The first if statement counts as 1 step
The for loop will execute n-1 times in the worst case (assuming the internal test doesn't kick us out), for a total of n-1 time for the loop test and index increment.
Inside the loop, there is another if statement that will be executed once per iteration for all n-1 times, in the worst case.
The last refund will be done once.
So in the worst case we will do 1+ (n-1) + (n-1) +1
for the total runtime T (n) ≤1 + (n-1) + (n-1) + 1 = 2n, and so we have the synchronization function T (n) = O (n).
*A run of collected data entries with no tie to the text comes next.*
/-! `exitTo` writes only the core's entry. -/

@[simp] theorem State.lacks_exitTo (s : State) (e : Exit) : (s.exitTo e).lacks = s.lacks := rfl
@[simp] theorem State.mem_exitTo (s : State) (e : Exit) : (s.exitTo e).mem = s.mem := rfl
@[simp] theorem State.marks_exitTo (s : State) (e : Exit) : (s.exitTo e).marks = s.marks := rfl
@[simp] theorem State.fe_exitTo (s : State) (e : Exit) : (s.exitTo e).fe = s.fe := rfl
@[simp] theorem State.tags_exitTo (s : State) (e : Exit) : (s.exitTo e).tags = s.tags := rfl
@[simp] theorem State.banks_exitTo (s : State) (e : Exit) : (s.exitTo e).banks = s.banks := rfl
@[simp] theorem State.bankOps_exitTo (s : State) (e : Exit) : (s.exitTo e).bankOps = s.bankOps := rfl
@[simp] theorem State.presOps_exitTo (s : State) (e : Exit) : (s.exitTo e).presOps = s.presOps := rfl
@[simp] theorem State.token_exitTo (s : State) (e : Exit) : (s.exitTo e).token = s.token := rfl
@[simp] theorem State.walk_exitTo (s : State) (e : Exit) : (s.exitTo e).walk = s.walk := rfl
@[simp] theorem State.l2_exitTo (s : State) (e : Exit) : (s.exitTo e).l2 = s.l2 := rfl
@[simp] theorem State.ltags_exitTo (s : State) (e : Exit) : (s.exitTo e).ltags = s.ltags := rfl
@[simp] theorem State.chans_exitTo (s : State) (e : Exit) : (s.exitTo e).chans = s.chans := rfl
@[simp] theorem State.retired_exitTo (s : State) (e : Exit) : (s.exitTo e).retired = s.retired := rfl
@[simp] theorem State.chanHeld_exitTo (s : State) (e : Exit) : (s.exitTo e).chanHeld = s.chanHeld := rfl
@[simp] theorem State.disable_exitTo (s : State) (e : Exit) : (s.exitTo e).disable = s.disable := rfl
@[simp] theorem State.untrained_exitTo (s : State) (e : Exit) : (s.exitTo e).untrained = s.untrained := rfl
@[simp] theorem State.parts_exitTo (s : State) (e : Exit) : (s.exitTo e).parts = s.parts := rfl
@[simp] theorem State.vfs_exitTo (s : State) (e : Exit) : (s.exitTo e).vfs = s.vfs := rfl
@[simp] theorem State.colours_exitTo (s : State) (e : Exit) : (s.exitTo e).colours = s.colours := rfl
@[simp] theorem State.lperm_exitTo (s : State) (e : Exit) : (s.exitTo e).lperm = s.lperm := rfl
@[simp] theorem State.partKey_exitTo (s : State) (e : Exit) : (s.exitTo e).partKey = s.partKey := rfl
@[simp] theorem State.sealed_exitTo (s : State) (e : Exit) : (s.exitTo e).sealed = s.sealed := rfl
@[simp] theorem State.trust_exitTo (s : State) (e : Exit) : (s.exitTo e).trust = s.trust := rfl
@[simp] theorem State.superLog_exitTo (s : State) (e : Exit) : (s.exitTo e).superLog = s.superLog := rfl
@[simp] theorem State.flog_exitTo (s : State) (e : Exit) : (s.exitTo e).flog = s.flog := rfl
@[simp] theorem State.netp_exitTo (s : State) (e : Exit) : (s.exitTo e).netp = s.netp := rfl
@[simp] theorem State.net_exitTo (s : State) (e : Exit) : (s.exitTo e).net = s.net := rfl
@[simp] theorem State.channels_exitTo (s : State) (e : Exit) : (s.exitTo e).channels = s.channels := rfl
@[simp] theorem State.links_exitTo (s : State) (e : Exit) : (s.exitTo e).links = s.links := rfl
@[simp] theorem State.domains_exitTo (s : State) (e : Exit) : (s.exitTo e).domains = s.domains := rfl
@[simp] theorem State.elems_exitTo (s : State) (e : Exit) : (s.exitTo e).elems = s.elems := rfl
@[simp] theorem State.regions_exitTo (s : State) (e : Exit) : (s.exitTo e).regions = s.regions := rfl
@[simp] theorem State.loaders_exitTo (s : State) (e : Exit) : (s.exitTo e).loaders = s.loaders := rfl
@[simp] theorem State.gens_exitTo (s : State) (e : Exit) : (s.exitTo e).gens = s.gens := rfl
@[simp] theorem State.ctxs_exitTo (s : State) (e : Exit) : (s.exitTo e).ctxs = s.ctxs := rfl
@[simp] theorem State.entryq_exitTo (s : State) (e : Exit) : (s.exitTo e).entryq = s.entryq := rfl
@[simp] theorem State.exitq_exitTo (s : State) (e : Exit) : (s.exitTo e).exitq = s.exitq := rfl
@[simp] theorem State.expect_exitTo (s : State) (e : Exit) : (s.exitTo e).expect = s.expect := rfl
@[simp] theorem State.stamp_exitTo (s : State) (e : Exit) : (s.exitTo e).stamp = s.stamp := rfl
@[simp] theorem State.egress_exitTo (s : State) (e : Exit) : (s.exitTo e).egress = s.egress := rfl
@[simp] theorem State.relays_exitTo (s : State) (e : Exit) : (s.exitTo e).relays = s.relays := rfl
@[simp] theorem State.scheds_exitTo (s : State) (e : Exit) : (s.exitTo e).scheds = s.scheds := rfl
@[simp] theorem State.ptp_exitTo (s : State) (e : Exit) : (s.exitTo e).ptp = s.ptp := rfl
@[simp] theorem State.now_exitTo (s : State) (e : Exit) : (s.exitTo e).now = s.now := rfl
@[simp] theorem State.frac_exitTo (s : State) (e : Exit) : (s.exitTo e).frac = s.frac := rfl
@[simp] theorem State.cycle_exitTo (s : State) (e : Exit) : (s.exitTo e).cycle = s.cycle := rfl
@[simp] theorem State.clock_exitTo (s : State) (e : Exit) : (s.exitTo e).clock = s.clock := rfl
@[simp] theorem State.clockAt_exitTo (s : State) (e : Exit) : (s.exitTo e).clockAt = s.clockAt := rfl
@[simp] theorem State.clockEx_exitTo (s : State) (e : Exit) : (s.exitTo e).clockEx = s.clockEx := rfl
@[simp] theorem State.serial_exitTo (s : State) (e : Exit) : (s.exitTo e).serial = s.serial := rfl
@[simp] theorem State.powered_exitTo (s : State) (e : Exit) : (s.exitTo e).powered = s.powered := rfl
@[simp] theorem State.rccc_exitTo (s : State) (e : Exit) : (s.exitTo e).rccc = s.rccc := rfl
@[simp] theorem State.booting_exitTo (s : State) (e : Exit) : (s.exitTo e).booting = s.booting := rfl
@[simp] theorem State.free_exitTo (s : State) (e : Exit) : (s.exitTo e).free = s.free := rfl
@[simp] theorem State.agenda_exitTo (s : State) (e : Exit) : (s.exitTo e).agenda = s.agenda := rfl
@[simp] theorem State.agent_exitTo (s : State) (e : Exit) : (s.exitTo e).agent = s.agent := rfl
@[simp] theorem State.curCore_exitTo (s : State) (e : Exit) : (s.exitTo e).curCore = s.curCore := rfl
@[simp] theorem State.curElem_exitTo (s : State) (e : Exit) : (s.exitTo e).curElem = s.curElem := rfl
@[simp] theorem State.curSlot_exitTo (s : State) (e : Exit) : (s.exitTo e).curSlot = s.curSlot := rfl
So, in a nutshell, what we did is →>
1. For the parameter 'n', which gives the size of the input, we assume that each simple statement that is executed once will take a constant time, for simplicity we assume that
2. Iterative statements like loops and inner body will take variable time depending on the input. Which has a solution T (n) = O (n), as it does with the non-recursive version, as it does.
3. Your task is to go step by step and write the function in terms of n to calculate the time complexity
For recursive algorithms, you do the same, only this time you add the time taken by each recursive call, expressed as a function of the time it takes to enter it. For example, let's rewrite isSorted as a recursive algorithm:
bool isSorted(int *a, int n) {
if (n == 1)
return true;
if (a[n-2] > a[n-1]) // are the last two elements out of order?
return false;
else
return isSorted(a, n-1); // is the initial part of the array sorted?
}
In this case, we are still going through the algorithm, counting: 1 step for the first, if plus 1 step for the second, if plus time isSorted will take input size n-1, which will be T (n -1), giving a recurrence relation
T (n) ≤1 + 1 + T (n-1) = T (n-1) + O (1)
Which has a solution T (n) = O (n), as it does with the non-recursive version, as it does.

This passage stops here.